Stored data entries
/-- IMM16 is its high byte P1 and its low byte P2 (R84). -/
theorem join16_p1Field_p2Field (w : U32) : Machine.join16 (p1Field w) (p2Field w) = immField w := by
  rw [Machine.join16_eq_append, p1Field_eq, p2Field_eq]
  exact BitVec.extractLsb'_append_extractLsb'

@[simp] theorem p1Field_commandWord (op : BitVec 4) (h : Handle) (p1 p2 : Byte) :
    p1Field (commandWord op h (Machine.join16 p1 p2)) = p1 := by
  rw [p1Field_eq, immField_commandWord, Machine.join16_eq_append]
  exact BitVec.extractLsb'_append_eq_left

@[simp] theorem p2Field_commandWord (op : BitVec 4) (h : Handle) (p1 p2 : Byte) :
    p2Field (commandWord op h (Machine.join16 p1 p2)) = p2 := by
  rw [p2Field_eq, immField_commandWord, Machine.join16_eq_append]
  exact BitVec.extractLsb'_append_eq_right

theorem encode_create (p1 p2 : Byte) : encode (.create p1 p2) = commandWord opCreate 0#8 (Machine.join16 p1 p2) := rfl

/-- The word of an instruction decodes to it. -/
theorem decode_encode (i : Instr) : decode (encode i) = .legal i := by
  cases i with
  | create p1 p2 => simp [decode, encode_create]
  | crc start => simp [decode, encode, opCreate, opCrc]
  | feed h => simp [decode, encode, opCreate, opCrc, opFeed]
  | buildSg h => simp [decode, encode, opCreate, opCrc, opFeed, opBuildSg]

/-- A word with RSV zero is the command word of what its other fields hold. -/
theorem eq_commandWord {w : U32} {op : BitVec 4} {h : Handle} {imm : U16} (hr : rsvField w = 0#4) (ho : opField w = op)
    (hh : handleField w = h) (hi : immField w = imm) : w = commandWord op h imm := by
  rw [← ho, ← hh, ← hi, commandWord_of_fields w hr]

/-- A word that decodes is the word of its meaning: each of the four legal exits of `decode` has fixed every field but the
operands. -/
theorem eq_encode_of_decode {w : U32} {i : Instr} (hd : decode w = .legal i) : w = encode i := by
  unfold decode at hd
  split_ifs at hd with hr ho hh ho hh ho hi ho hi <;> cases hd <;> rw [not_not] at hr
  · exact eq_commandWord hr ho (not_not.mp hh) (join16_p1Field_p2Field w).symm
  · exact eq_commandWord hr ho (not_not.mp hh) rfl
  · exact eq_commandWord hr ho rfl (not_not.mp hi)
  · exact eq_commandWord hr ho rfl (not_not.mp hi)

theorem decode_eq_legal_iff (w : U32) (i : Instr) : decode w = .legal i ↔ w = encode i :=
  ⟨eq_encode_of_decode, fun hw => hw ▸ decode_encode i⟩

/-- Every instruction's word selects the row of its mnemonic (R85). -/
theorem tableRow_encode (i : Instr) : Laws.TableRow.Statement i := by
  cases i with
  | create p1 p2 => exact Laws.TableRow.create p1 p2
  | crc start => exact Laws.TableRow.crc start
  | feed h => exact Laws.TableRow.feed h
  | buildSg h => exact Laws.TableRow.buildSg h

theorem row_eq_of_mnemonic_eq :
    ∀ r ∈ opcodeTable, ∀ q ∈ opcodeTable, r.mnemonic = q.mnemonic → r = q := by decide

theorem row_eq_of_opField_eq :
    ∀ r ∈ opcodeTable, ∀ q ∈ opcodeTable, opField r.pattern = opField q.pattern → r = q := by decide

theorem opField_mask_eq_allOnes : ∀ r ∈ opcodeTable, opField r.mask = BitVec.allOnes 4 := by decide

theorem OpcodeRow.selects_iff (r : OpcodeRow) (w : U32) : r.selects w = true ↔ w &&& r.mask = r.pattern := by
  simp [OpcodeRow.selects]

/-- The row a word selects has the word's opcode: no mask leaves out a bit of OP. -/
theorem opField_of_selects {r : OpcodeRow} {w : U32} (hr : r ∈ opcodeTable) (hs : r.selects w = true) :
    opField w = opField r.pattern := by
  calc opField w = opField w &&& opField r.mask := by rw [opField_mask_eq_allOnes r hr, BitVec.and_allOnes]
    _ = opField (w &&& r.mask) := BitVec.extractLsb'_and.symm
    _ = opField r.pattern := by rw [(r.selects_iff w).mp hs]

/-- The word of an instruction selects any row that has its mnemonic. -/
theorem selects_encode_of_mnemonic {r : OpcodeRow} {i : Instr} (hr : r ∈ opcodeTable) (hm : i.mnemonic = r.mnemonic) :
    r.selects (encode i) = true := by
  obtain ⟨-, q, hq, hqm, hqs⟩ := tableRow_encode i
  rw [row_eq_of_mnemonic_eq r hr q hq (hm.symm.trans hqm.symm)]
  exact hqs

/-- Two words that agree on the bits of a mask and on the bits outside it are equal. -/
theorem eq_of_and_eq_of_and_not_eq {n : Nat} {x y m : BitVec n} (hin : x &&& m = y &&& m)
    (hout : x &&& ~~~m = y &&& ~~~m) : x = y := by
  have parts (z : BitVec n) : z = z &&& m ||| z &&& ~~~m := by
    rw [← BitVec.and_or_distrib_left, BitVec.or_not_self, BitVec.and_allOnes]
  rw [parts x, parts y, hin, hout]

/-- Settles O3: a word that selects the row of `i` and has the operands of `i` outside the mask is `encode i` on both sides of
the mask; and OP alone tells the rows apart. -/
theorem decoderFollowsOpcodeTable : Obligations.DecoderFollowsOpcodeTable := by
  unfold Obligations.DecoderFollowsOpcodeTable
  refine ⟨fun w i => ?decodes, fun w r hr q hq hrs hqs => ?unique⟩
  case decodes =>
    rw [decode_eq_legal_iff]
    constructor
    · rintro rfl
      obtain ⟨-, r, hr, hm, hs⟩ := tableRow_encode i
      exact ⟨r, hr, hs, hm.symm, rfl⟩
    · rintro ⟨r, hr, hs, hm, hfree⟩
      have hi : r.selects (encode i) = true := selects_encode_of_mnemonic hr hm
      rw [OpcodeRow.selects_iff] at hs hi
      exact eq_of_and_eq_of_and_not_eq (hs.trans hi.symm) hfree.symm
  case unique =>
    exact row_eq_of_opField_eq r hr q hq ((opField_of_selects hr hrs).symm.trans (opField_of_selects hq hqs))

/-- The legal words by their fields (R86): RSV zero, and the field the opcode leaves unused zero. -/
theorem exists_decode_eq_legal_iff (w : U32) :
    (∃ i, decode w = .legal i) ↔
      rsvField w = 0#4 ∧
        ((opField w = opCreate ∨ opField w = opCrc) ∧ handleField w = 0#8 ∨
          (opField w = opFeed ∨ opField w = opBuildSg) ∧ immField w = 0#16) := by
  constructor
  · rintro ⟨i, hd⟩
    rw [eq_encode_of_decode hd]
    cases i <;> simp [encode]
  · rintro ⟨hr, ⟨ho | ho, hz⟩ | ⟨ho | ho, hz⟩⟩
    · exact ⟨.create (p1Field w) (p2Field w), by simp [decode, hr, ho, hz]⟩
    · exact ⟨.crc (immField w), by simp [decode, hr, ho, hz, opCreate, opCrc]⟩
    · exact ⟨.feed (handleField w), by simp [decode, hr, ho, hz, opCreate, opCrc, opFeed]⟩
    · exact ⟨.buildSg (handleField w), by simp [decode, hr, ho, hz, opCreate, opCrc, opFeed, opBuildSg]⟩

- ABOUT THIS EXERCISE -
Output the lines of the records above exactly as they appear, from the line containing "exact Laws.TableRow.buildSg h" through the line containing "q.pattern → r = q := by decide".

- YOUR SOLUTION -
  | buildSg h => exact Laws.TableRow.buildSg h

theorem row_eq_of_mnemonic_eq :
    ∀ r ∈ opcodeTable, ∀ q ∈ opcodeTable, r.mnemonic = q.mnemonic → r = q := by decide

theorem row_eq_of_opField_eq :
    ∀ r ∈ opcodeTable, ∀ q ∈ opcodeTable, opField r.pattern = opField q.pattern → r = q := by decide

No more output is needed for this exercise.